6. The entity extraction method applied in the network security field according to claim 5, wherein each character in the character level vector output by the SecurityBERT model has a corresponding word segmentation result in a sentence, the corresponding word vector is searched in the network security word vector table according to the word segmentation result, and the searched word vector is fused with the character level vector output by the SecurityBERT model to enhance the word level characteristics;

if the corresponding word vector is searched in the network security word vector table according to the word segmentation result, fusing the < padding > vector or the random vector with the character-level vector output by the SecurityBERT model;

if one character corresponds to a plurality of word segmentation results, all searched word vectors are fused with the character level vectors output by the SecurityBERT model, or one or more searched word vectors are selected to be fused with the character level vectors output by the SecurityBERT model.

7. The entity extraction method applied in the network security field of claim 1, wherein inputting the word vector sequence into a BilSTM model for further modeling, the BilSTM model outputting the character vector containing the context semantic feature information comprises:

and splicing the output vector of the forward LSTM and the output vector of the reverse LSTM in the BiLSTM model to obtain the feature vector with context information.

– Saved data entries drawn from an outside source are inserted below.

/-- A channel's slot takes its course; the members of a unit are pulsed together in the slot of the lowest (R257). -/
def pulseChan (e : EavesSt) (cfg : EavesCfg) (c : Nat) : EavesSt :=
  if !(outEnt cfg c).used || unitBase (outEnt cfg c) c != c then e
  else
    match chanSlot e c with
    | .pulse => unitMod e c fun x => { x with pulsing := true, abandoned := 0 }
    | .abandon true => unitMod e c fun x => { x with abandoned := x.abandoned + 1 }
    | .noPulse => unitMod e c fun x => { x with abandoned := 0 }
    | .abandon false => e

/-- A group master's slot takes its course. -/
def pulseMaster (e : EavesSt) (g : Plane) : EavesSt :=
  match masterSlot e g with
  | .pulse => groupMod e g fun x => { x with pulsing := true, abandoned := 0 }
  | .abandon true => groupMod e g fun x => { x with abandoned := x.abandoned + 1 }
  | .noPulse => groupMod e g fun x => { x with abandoned := 0 }
  | .abandon false => e

/-- TEST_PULSE_START: in the cycle j of the network's slot. -/
def execTestPulseStart (net : NetId) (s : State) : Host.Outcome State Fault Refusal :=
  .next (match s.mod.st != .off, s.eaves.cfg with
    | true, some cfg =>
      if s.eaves.j = slotJ net then
        match net with
        | .chan c => { s with eaves := pulseChan s.eaves cfg c }
        | .master g => { s with eaves := pulseMaster s.eaves g }
      else s
    | _, _ => s)

/-- Another energised channel whose current rose by 50 mA or more during the pulse. -/
def risen (e : EavesSt) (p : List Nat) (rose : List Nat) : Option Nat :=
  (List.range 32).find? fun d => !p.contains d && energised e d && 50 ≤ rose.getD d 0

/-- A readback failure of the on case (R263): CROSS with the channel whose current rose, else FOREIGN and the group master opens
at once. -/
def onCase (p : List Nat) (rose : List Nat) (s : State) (c : Nat) : State :=
  match risen s.eaves p rose with
  | some d => crossChans s c d
  | none => openMaster (foreignChan s c false) (outGroup c)

/-- Elements that still conduct at the end of their network's pulse are SHORTED (R259). -/
def pulseElems (m : EavesMeas) (s : State) (c : Nat) : State :=
  let x := chanAt s.eaves c
  let sh := x.shorted ||| m.elems.getD c 0
  let s1 := elemAlarms s 0x0601 (c + 1) x.shorted sh
  { s1 with eaves := chanMod s1.eaves c fun x => { x with shorted := sh } }

/-- The same for a group master. -/
def pulseElemsG (m : EavesMeas) (s : State) (g : Plane) : State :=
  let x := s.eaves.groups.get g
  let sh := x.shorted ||| m.gmElems.get g
  let s1 := elemAlarms s 0x0601 (32 + groupNum g) x.shorted sh
  { s1 with eaves := groupMod s1.eaves g fun x => { x with shorted := sh } }

/-- Voltages and currents at the end of a pulse; a pulse's end is no reading of the 125 us raster. -/
def pulseMeas (m : EavesMeas) (e : EavesSt) : EavesSt :=
  { e with outs := (enumFrom0 e.outs).map fun x => { x.2 with volt := m.volt.getD x.1 0, curr := m.curr.getD x.1 0 } }

/-- The end of a channel's pulse. -/
def endChan (c : Nat) (m : EavesMeas) (rose : List Nat) (s : State) : State :=
  let us := unitAt s.eaves c
  let s1 := us.foldl (pulseElems m) { s with eaves := pulseMeas m s.eaves }
  let s2 := explainOff s.eaves us s1
  let s3 := (us.filter fun i => 50 ≤ (chanAt s2.eaves i).volt).foldl (onCase us rose) s2
  let s4 := shareCodes s3
  { s4 with eaves := refreshOuts (unitMod s4.eaves c fun x => { x with pulsing := false }) }

/-- The end of a group master's pulse: every energised channel of the group must have fallen below 5 V. -/
def endMaster (g : Plane) (m : EavesMeas) (rose : List Nat) (s : State) : State :=
  let cs := (groupChans g).filter (energised s.eaves)
  let s1 := pulseElemsG m { s with eaves := pulseMeas m s.eaves } g
  let s2 := (cs.filter fun i => 50 ≤ (chanAt s1.eaves i).volt).foldl (onCase cs rose) s1
  let s3 := shareCodes s2
  { s3 with eaves := refreshOuts (groupMod s3.eaves g fun x => { x with pulsing := false }) }

/-- TEST_PULSE_END. -/
def execTestPulseEnd (net : NetId) (m : EavesMeas) (roseMa : List Nat) (s : State) : Host.Outcome State Fault Refusal :=
  .next (match net with
    | .chan c => if (chanAt s.eaves c).pulsing then endChan c m roseMa s else s
    | .master g => if (s.eaves.groups.get g).pulsing then endMaster g m roseMa s else s)

/-- CROSS_WINDOW_END: at the end of cycle j = 3 of the interval after the one of the failure, a failure no channel's pulse has
explained opens the group master (R263). -/
def execCrossWindowEnd (s : State) : Host.Outcome State Fault Refusal :=
  .next (if s.mod.st != .off && s.eaves.j == 3 then
    let due := (List.range 32).filter fun c =>
      match (chanAt s.eaves c).offCase with | some n => n < s.eaves.interval | none => false
    let s1 := due.foldl (fun s c => openMaster { s with eaves := chanMod s.eaves c fun x => { x with offCase := none } } (outGroup c)) s
    { s1 with eaves := refreshOuts s1.eaves }
  else s)

/-! ## Overcurrent (R267) -/

/-- Readings of 125 us in 1 s. -/
def readingsPerS : Nat := 8000

/-- Current limit of a channel [mA]: with INRUSH set, 4.0 A for the first 2 ms after a switch-on or retry. -/
def tripLimit (inrush : Bool) (since : Nat) : Nat := if inrush && since ≤ 16 then 4000 else 1500

/-- The current of an energised channel, as last read, exceeds its limit (log entry 105). -/
def overCurrent (e : EavesSt) (c : Nat) : Bool :=
  match e.cfg with
  | some cfg => energised e c && tripLimit (outEnt cfg c).inrush (chanAt e c).since < (chanAt e c).curr
  | none => false

/-- OUTPUT_TRIP: the waveforms of the unit are removed; a trip after the third retry latches. -/
def execOutputTrip (ch : Nat) (s : State) : Host.Outcome State Fault Refusal :=
  .next (if s.mod.st != .off && overCurrent s.eaves ch then
    let n := (chanAt s.eaves ch).retries
    let spent := decide (3 ≤ n)
    let s1 := raiseEaves s 0x0607 (argInst (arg1 (ch + 1)) ++ arg1 n)
    { s1 with eaves := refreshOuts (unitMod s1.eaves ch fun x =>
        { x with latch := if spent then .latched else .tripped, code := if spent then oLATCHED else oTRIPPED, pulsing := false }) }
  else s)

/-- TRIP_RETRY: at the first common instant 1 s after the trip, which switched the channel off, it is energised again if its drive
is on. -/
def execTripRetry (ch : Nat) (s : State) : Host.Outcome State Fault Refusal :=
  .next (if s.mod.st != .off && (chanAt s.eaves ch).latch == .tripped && netDriven s.eaves ch &&
      readingsPerS ≤ (chanAt s.eaves ch).since then
    { s with eaves := refreshOuts (unitMod s.eaves ch fun x => { x with latch := .none, retries := x.retries + 1 }) } else s)

/-- RETRY_COUNT_RESET: 60 s energised without a trip. -/
def execRetryCountReset (ch : Nat) (s : State) : Host.Outcome State Fault Refusal :=
  .next (if s.mod.st != .off && energised s.eaves ch && 60 * readingsPerS ≤ (chanAt s.eaves ch).since then
    { s with eaves := unitMod s.eaves ch fun x => { x with retries := 0 } } else s)

/-! ## Field supplies (R268, R269) -/

/-- FIELD_SUPPLY_LOW: the supply, as last read, is below 19.2 V. -/
def execFieldSupplyLow (g : Plane) (s : State) : Host.Outcome State Fault Refusal :=
  .next (if s.mod.st != .off && !(s.eaves.groups.get g).warn && supplyAt s.eaves g < 192 then
    raiseEaves { s with eaves := groupMod s.eaves g fun x => { x with warn := true } } 0x0681 (argInst (arg1 (groupNum g))) else s)

/-- FIELD_SUPPLY_RECOVER: the supply is back at 19.7 V. -/
def execFieldSupplyRecover (g : Plane) (s : State) : Host.Outcome State Fault Refusal :=
  .next (if s.mod.st != .off && 197 ≤ supplyAt s.eaves g then { s with eaves := groupMod s.eaves g fun x => { x with warn := false } } else s)

/-- FIELD_SUPPLY_CUT: after 5 ms below 17.0 V, which are 40 readings, the group master is opened by hardware and latched open. -/
def execFieldSupplyCut (g : Plane) (s : State) : Host.Outcome State Fault Refusal :=
  .next (if s.mod.st != .off && !(s.eaves.groups.get g).cut && 40 ≤ (s.eaves.groups.get g).low then
    let s1 := raiseEaves s 0x0608 (argInst (arg1 (groupNum g)))
    { s1 with eaves := refreshOuts (groupMod s1.eaves g fun x => { x with cut := true, pulsing := false }) }
  else s)

/-- CUT_CLEAR: after 1 s at or above 20.4 V the master closes at this instant if the lanes command it. -/
def execCutClear (g : Plane) (s : State) : Host.Outcome State Fault Refusal :=
  .next (if s.mod.st != .off && readingsPerS ≤ (s.eaves.groups.get g).high then
    { s with eaves := refreshOuts (groupMod s.eaves g fun x => { x with cut := false }) } else s)

end Sys2Proof.Machine
end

8. The entity extraction method applied to the network security field according to claim 1, wherein the local key network security word feature enhancement of the character vector using a self-attention mechanism comprises:

the self-attention mechanism distributes weights larger than M to the network security words with the important value larger than K in the sentences through a weighting method, so that the local key network security word feature enhancement is realized; k is greater than 0, M is greater than 0, wherein the calculation method of the weight is a scaling dot product operation function.

9. The method for extracting entities applied in the network security field of claim 1, wherein fusing the output from the attention layer and the output of the BilSTM model and then sequentially inputting the fused output into the softmax layer and the conditional random field CRF model to obtain the final tag sequence comprises:

adding or splicing the output vector of the self-attention layer and the output vector of the BilSTM layer to obtain a new vector;

and inputting the new vector into a softmax layer for multi-classification and probability normalization, then inputting into a CRF layer for sequence label conversion modeling, and outputting a label sequence, namely an entity extraction result.